#### WHAT IS REQUIRED:
Copy out again, unchanged, the listing below from the line that has "c l s).hm = s.hm := rfl" through the line that has "(wakeAll s).hm = s.hm := rfl".
BEGIN
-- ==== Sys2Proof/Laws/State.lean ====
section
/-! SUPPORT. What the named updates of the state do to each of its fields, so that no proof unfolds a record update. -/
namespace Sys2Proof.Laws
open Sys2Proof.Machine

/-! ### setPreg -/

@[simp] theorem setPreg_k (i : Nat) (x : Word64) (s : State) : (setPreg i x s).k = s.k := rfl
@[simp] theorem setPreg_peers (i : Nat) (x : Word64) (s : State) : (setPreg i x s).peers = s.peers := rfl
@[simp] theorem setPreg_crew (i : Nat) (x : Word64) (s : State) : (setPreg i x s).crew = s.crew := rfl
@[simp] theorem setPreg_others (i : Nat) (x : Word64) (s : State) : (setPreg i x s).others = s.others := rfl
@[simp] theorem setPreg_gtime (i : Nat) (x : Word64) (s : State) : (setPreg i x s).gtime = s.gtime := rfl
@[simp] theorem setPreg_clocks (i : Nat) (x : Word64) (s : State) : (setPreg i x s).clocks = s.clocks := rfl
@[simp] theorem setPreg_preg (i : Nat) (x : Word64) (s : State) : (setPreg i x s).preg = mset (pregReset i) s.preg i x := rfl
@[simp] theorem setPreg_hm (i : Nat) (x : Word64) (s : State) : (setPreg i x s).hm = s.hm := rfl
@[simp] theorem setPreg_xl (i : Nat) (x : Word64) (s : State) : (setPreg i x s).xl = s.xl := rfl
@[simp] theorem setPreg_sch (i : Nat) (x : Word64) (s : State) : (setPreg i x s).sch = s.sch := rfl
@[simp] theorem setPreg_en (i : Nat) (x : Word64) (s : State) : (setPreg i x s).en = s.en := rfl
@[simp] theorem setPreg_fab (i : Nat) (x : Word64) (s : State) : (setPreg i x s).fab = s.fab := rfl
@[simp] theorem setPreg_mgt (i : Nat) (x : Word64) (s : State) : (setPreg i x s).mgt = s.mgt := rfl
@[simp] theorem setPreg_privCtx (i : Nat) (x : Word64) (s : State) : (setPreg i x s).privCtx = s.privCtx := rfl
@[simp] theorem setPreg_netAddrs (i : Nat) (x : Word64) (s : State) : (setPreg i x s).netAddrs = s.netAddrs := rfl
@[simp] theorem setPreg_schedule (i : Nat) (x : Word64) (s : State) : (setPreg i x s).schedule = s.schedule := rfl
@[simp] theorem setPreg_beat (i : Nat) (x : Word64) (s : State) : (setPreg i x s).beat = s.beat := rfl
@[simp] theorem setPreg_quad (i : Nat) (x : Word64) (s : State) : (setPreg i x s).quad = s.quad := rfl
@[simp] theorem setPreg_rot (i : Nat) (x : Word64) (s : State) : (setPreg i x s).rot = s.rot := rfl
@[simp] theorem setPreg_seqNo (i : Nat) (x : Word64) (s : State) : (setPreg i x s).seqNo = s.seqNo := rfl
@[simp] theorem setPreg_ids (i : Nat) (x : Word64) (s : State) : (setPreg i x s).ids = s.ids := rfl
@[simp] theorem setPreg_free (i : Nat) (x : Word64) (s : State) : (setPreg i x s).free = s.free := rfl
END
BEGIN
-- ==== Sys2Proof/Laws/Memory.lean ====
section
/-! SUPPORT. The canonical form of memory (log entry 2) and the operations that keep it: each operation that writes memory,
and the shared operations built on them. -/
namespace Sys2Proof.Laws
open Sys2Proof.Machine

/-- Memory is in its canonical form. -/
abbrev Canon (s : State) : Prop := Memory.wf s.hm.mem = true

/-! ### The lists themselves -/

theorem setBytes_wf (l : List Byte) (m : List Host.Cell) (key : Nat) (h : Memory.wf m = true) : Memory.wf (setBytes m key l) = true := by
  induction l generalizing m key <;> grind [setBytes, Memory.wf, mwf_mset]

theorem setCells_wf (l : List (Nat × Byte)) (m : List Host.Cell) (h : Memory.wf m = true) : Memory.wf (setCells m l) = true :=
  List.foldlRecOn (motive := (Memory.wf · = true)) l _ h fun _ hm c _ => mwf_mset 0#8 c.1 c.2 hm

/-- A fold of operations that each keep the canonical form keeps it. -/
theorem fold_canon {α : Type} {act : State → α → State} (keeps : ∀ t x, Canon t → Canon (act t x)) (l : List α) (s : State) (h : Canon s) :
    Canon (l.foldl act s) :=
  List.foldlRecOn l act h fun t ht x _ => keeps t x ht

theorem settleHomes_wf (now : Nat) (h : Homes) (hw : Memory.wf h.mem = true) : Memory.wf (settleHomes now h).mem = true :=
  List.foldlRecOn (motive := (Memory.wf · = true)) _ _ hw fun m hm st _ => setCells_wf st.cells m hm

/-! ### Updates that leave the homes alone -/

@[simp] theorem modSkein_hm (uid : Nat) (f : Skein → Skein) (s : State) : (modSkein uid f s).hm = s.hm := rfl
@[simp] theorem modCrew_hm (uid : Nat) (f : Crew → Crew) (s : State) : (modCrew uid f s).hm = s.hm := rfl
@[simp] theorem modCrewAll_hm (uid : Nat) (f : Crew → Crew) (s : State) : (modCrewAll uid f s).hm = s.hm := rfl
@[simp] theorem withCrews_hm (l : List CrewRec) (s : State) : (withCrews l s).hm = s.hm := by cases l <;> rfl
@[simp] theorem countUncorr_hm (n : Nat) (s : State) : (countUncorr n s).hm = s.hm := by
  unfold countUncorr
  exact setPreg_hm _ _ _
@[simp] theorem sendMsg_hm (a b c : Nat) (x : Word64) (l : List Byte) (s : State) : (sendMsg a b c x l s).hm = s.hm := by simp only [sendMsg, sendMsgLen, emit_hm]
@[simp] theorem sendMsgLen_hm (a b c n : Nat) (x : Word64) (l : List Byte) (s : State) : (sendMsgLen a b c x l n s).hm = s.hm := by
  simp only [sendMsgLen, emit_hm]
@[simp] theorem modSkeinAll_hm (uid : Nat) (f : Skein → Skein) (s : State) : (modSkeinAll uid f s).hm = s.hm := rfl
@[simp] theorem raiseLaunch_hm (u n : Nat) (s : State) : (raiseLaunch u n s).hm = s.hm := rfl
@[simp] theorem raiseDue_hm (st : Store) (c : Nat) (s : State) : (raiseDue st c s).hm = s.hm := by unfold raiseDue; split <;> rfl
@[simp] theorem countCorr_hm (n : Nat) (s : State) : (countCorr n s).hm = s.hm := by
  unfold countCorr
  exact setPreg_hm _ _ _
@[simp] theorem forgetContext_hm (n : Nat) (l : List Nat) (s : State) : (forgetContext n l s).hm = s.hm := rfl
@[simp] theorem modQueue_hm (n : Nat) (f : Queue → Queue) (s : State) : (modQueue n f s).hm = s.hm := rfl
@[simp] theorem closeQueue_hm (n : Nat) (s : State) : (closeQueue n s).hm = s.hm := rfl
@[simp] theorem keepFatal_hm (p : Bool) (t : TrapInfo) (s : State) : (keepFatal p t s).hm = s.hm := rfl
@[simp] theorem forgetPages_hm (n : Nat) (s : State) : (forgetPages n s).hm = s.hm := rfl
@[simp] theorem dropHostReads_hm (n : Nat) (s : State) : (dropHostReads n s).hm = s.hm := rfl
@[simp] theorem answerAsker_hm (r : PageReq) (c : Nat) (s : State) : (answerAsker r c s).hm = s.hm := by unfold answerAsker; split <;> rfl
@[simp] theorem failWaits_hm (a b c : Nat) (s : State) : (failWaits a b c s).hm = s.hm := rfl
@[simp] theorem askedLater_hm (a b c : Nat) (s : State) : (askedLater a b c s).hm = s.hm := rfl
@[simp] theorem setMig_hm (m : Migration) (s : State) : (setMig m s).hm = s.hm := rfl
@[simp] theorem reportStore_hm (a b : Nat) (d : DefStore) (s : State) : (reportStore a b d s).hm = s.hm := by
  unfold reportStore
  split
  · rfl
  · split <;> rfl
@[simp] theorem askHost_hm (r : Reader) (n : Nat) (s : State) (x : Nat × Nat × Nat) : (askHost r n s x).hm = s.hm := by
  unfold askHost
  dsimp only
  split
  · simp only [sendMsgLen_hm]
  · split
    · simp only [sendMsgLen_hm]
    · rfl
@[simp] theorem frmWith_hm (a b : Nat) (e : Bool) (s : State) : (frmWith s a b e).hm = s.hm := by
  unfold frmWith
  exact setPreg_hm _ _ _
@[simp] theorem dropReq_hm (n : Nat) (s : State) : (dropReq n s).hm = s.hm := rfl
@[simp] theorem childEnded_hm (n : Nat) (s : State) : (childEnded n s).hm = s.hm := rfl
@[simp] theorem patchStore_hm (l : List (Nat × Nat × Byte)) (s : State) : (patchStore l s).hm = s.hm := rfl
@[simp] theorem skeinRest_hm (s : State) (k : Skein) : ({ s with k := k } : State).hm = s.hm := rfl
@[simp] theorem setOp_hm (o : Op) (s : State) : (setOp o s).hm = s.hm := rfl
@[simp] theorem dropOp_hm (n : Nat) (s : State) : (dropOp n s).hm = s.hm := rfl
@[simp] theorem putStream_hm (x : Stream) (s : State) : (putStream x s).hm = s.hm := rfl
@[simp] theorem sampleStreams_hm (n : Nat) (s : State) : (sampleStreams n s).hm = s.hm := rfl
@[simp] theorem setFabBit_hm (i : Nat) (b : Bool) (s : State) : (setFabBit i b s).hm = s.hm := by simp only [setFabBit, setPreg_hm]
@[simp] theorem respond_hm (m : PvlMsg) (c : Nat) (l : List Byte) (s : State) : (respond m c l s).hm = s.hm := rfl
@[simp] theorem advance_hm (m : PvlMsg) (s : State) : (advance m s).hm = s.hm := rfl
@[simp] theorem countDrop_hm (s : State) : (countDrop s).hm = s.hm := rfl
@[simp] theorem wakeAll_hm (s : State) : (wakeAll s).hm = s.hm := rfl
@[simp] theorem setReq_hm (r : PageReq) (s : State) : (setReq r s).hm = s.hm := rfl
END
#### WRITTEN ANSWER:
@[simp] theorem respond_hm (m : PvlMsg) (c : Nat) (l : List Byte) (s : State) : (respond m c l s).hm = s.hm := rfl
@[simp] theorem advance_hm (m : PvlMsg) (s : State) : (advance m s).hm = s.hm := rfl
@[simp] theorem countDrop_hm (s : State) : (countDrop s).hm = s.hm := rfl
@[simp] theorem wakeAll_hm (s : State) : (wakeAll s).hm = s.hm := rfl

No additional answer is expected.